What is a Breast Implant Placement or Breast Augmentation?
Breast implant surgery involves the placement of a silicone or saline filled prosthesis on the chest wall to improve the size and appearance of the breast. This often benefits those with naturally small breasts and those who have lost breast volume after having children.
Why should I choose Dr. Graham to perform my breast augmentation?
Dr. Graham is a board certified plastic surgeon with experience in all aspects of breast surgery. He utilizes a special breast implant evaluation system. This proven system uses scientific evidence to tailor each implant to the patient’s own anatomy and tissue characteristics.
What does breast implant surgery involve?
Breast implant surgery involves multiple choices. Most of these factors are dependent on individual anatomy and preferences. The three main factors to consider are size, implant type, and plane/incision choice.

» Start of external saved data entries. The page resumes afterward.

/-- The extension word an instruction carries; 0 where it has none (R181). -/
def extOf : Instr → Word
  | .sadd _ _ f => f.ext
  | .ssub _ _ f => f.ext
  | .sand _ _ f => f.ext
  | .sor _ _ f => f.ext
  | .sxor _ _ f => f.ext
  | .sshl _ _ f => f.ext
  | .sshru _ _ f => f.ext
  | .sshrs _ _ f => f.ext
  | .smul _ _ f => f.ext
  | .smulhu _ _ f => f.ext
  | .smulhs _ _ f => f.ext
  | .smin _ _ f => f.ext
  | .smax _ _ f => f.ext
  | .sminu _ _ f => f.ext
  | .smaxu _ _ f => f.ext
  | .sslt _ _ f => f.ext
  | .ssltu _ _ f => f.ext
  | .sseq _ _ f => f.ext
  | .ssne _ _ f => f.ext
  | .vadd _ _ f => f.ext
  | .vaddus _ _ f => f.ext
  | .vaddss _ _ f => f.ext
  | .vsub _ _ f => f.ext
  | .vsubus _ _ f => f.ext
  | .vsubss _ _ f => f.ext
  | .vminu _ _ f => f.ext
  | .vmaxu _ _ f => f.ext
  | .vmins _ _ f => f.ext
  | .vmaxs _ _ f => f.ext
  | .vand _ _ f => f.ext
  | .vor _ _ f => f.ext
  | .vxor _ _ f => f.ext
  | .vandn _ _ f => f.ext
  | .vmullo _ _ f => f.ext
  | .vmulhu _ _ f => f.ext
  | .vmulhs _ _ f => f.ext
  | .vmuln _ _ f => f.ext
  | .vmulg _ _ f => f.ext
  | .vshl _ _ f => f.ext
  | .vshru _ _ f => f.ext
  | .vshrs _ _ f => f.ext
  | .vabsdu _ _ f => f.ext
  | .vavgu _ _ f => f.ext
  | .vmov _ _ f => f.ext
  | .vidx _ _ f => f.ext
  | .vsel _ _ f => f.ext
  | .vlerp _ _ f => f.ext
  | .vcmpeq _ _ f => f.ext
  | .vcmpne _ _ f => f.ext
  | .vcmpltu _ _ f => f.ext
  | .vcmpleu _ _ f => f.ext
  | .vcmplts _ _ f => f.ext
  | .vcmples _ _ f => f.ext
  | .vrmaxu _ _ f => f.ext
  | .vrminu _ _ f => f.ext
  | .vrsum _ _ f => f.ext
  | _ => 0

/-- Engine and cluster a Molia instruction runs on. -/
def moliaPlace : Instr → Option (Side × Cluster)
  | .nop e c _ => some (e, c)
  | .yield e c _ => some (e, c)
  | .tickwait e c _ => some (e, c)
  | .bar e c _ => some (e, c)
  | .tugwait e c _ => some (e, c)
  | .br e c _ => some (e, c)
  | .bz e c _ => some (e, c)
  | .bnz e c _ => some (e, c)
  | .bltz e c _ => some (e, c)
  | .bgez e c _ => some (e, c)
  | .bdec e c _ => some (e, c)
  | .bany e c _ => some (e, c)
  | .bnone e c _ => some (e, c)
  | .call e c _ => some (e, c)
  | .jr e c _ => some (e, c)
  | .sadd e c _ => some (e, c)
  | .ssub e c _ => some (e, c)
  | .sand e c _ => some (e, c)
  | .sor e c _ => some (e, c)
  | .sxor e c _ => some (e, c)
  | .sshl e c _ => some (e, c)
  | .sshru e c _ => some (e, c)
  | .sshrs e c _ => some (e, c)
  | .smul e c _ => some (e, c)
  | .smulhu e c _ => some (e, c)
  | .smulhs e c _ => some (e, c)
  | .smin e c _ => some (e, c)
  | .smax e c _ => some (e, c)
  | .sminu e c _ => some (e, c)
  | .smaxu e c _ => some (e, c)
  | .sslt e c _ => some (e, c)
  | .ssltu e c _ => some (e, c)
  | .sseq e c _ => some (e, c)
  | .ssne e c _ => some (e, c)
  | .saddi e c _ => some (e, c)
  | .slui e c _ => some (e, c)
  | .sld e c _ => some (e, c)
  | .sldh e c _ => some (e, c)
  | .sldb e c _ => some (e, c)
  | .sst e c _ => some (e, c)
  | .ssth e c _ => some (e, c)
  | .sstb e c _ => some (e, c)
  | .tugl e c _ => some (e, c)
  | .tugs e c _ => some (e, c)
  | .vadd e c _ => some (e, c)
  | .vaddus e c _ => some (e, c)
  | .vaddss e c _ => some (e, c)
  | .vsub e c _ => some (e, c)
  | .vsubus e c _ => some (e, c)
  | .vsubss e c _ => some (e, c)
  | .vminu e c _ => some (e, c)
  | .vmaxu e c _ => some (e, c)
  | .vmins e c _ => some (e, c)
  | .vmaxs e c _ => some (e, c)
  | .vand e c _ => some (e, c)
  | .vor e c _ => some (e, c)
  | .vxor e c _ => some (e, c)
  | .vandn e c _ => some (e, c)
  | .vmullo e c _ => some (e, c)
  | .vmulhu e c _ => some (e, c)
  | .vmulhs e c _ => some (e, c)
  | .vmuln e c _ => some (e, c)
  | .vmulg e c _ => some (e, c)
  | .vshl e c _ => some (e, c)
  | .vshru e c _ => some (e, c)
  | .vshrs e c _ => some (e, c)
  | .vabsdu e c _ => some (e, c)
  | .vavgu e c _ => some (e, c)
  | .vmov e c _ => some (e, c)
  | .vidx e c _ => some (e, c)
  | .vsel e c _ => some (e, c)
  | .vlerp e c _ => some (e, c)
  | .vcmpeq e c _ => some (e, c)
  | .vcmpne e c _ => some (e, c)
  | .vcmpltu e c _ => some (e, c)
  | .vcmpleu e c _ => some (e, c)
  | .vcmplts e c _ => some (e, c)
  | .vcmples e c _ => some (e, c)
  | .vrmaxu e c _ => some (e, c)
  | .vrminu e c _ => some (e, c)
  | .vrsum e c _ => some (e, c)
  | .pand e c _ => some (e, c)
  | .por e c _ => some (e, c)
  | .pxor e c _ => some (e, c)
  | .pandn e c _ => some (e, c)
  | .pnot e c _ => some (e, c)
  | .pset e c _ => some (e, c)
  | .pclr e c _ => some (e, c)
  | .prange e c _ => some (e, c)
  | .vldw e c _ => some (e, c)
  | .vldb e c _ => some (e, c)
  | .vstw e c _ => some (e, c)
  | .vstb e c _ => some (e, c)
  | .vlut e c _ => some (e, c)
  | .vluti e c _ => some (e, c)
  | .vrs e c _ => some (e, c)
  | .vout e c _ => some (e, c)
  | .sget e c _ _ => some (e, c)
  | .prof e c _ _ => some (e, c)
  | _ => none

end Molia

end Sys2Proof
end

Size - Breast augmentation is not a one size fits all scenario, nor is it a situation in which the implant your friend or colleague had would be right size for you. The first thing taken into consideration is your chest wall width. We cannot put an implant in that is more narrow or wide than your current breast width. This would result in deformity that would not only appear off, but could often be uncorrectable. Once the breast width is determined, we can then determine your desired breast size. It is important not to choose an implant that is too large as this can irreversibly damage your breast tissue over time and result in problems such as rippling, double bubble deformity, and bottoming out. Therefore, we are conservative with our approach. We determine the size together based on your individual anatomy, your desires, and how you look with an implant sizer.
Implant Type - Implant type is based on your age, anatomy, and surgeon and patient preference. Firstly, silicone implants are only FDA approved for those over 22 years of age. Therefore, those under the age of 22 are candidates for saline implants. This is the only time we recommend saline. For everyone else we recommend silicone implants. They look and feel more natural, have less chance of rippling, and have a lower rupture rate. From this point, we have to decide whether to use textured or smooth and round or shaped (gummy bear). There are specific indications for each which we can discuss during your consultation.
Plane/Incision Choice - Plane is whether the implant is placed above or below the muscle. Usually, we place implants below the muscle as they have a lower complication rate and there is less chance of seeing rippling in this plane. However, above the muscle is preferred in select instances. Incision choice, in our practice, is either periareolar (around the nipple) or inframammary (at the breast fold underneath). Both choices can be very aesthetic. We prefer inframammary as you have more surgical control over placement of the implant, less future interference with breast feeding, and an overall lower complication rate. However, this is a choice we make together so patient desire is the ultimate consideration.
What are the main risks of this surgery?
Please refer to the following form published by the American Society of Plastic Surgeons
Will I have to stay in the hospital after surgery?
No. Breast Augmentation is an outpatient procedure. In fact, Dr. Graham advocates a rapid recovery protocol in which you are back to normal activities within 48 hours. In fact, you are encouraged to shower and be out to dinner the night of surgery. You can have surgery on Friday and be back to work on Monday (your choice, of course).
What is the typical postoperative course?
- Keep dressings clean and dry
- You will not need to wear a bra
- No heavy lifting or straining
- You may now shower. Tape will be in place over your incision. This tape remains in place until removed by Dr Graham
- Please begin arm exercises to prevent stiffness
- No heavy lifting or straining
Day 14 to 1 month
- You may slowly resume normal activities
- You may resume sexual activity at 2 weeks (being gentle near the breasts)
- You may resume cardiovascular exercise at 4 weeks (stationary bike is OK at 2 weeks)
You may drive when you are off narcotics and feel confident to control the car. Most patients are able to drive within 1-2 weeks.
Time off of Work? Restrictions?
This is dependant on the type of work you perform. Many patients with office jobs only require a week or less. However, patients who perform heavy labor may require 4-6 weeks to recover. You will not be able to do any heavy lifting for at least 4 weeks.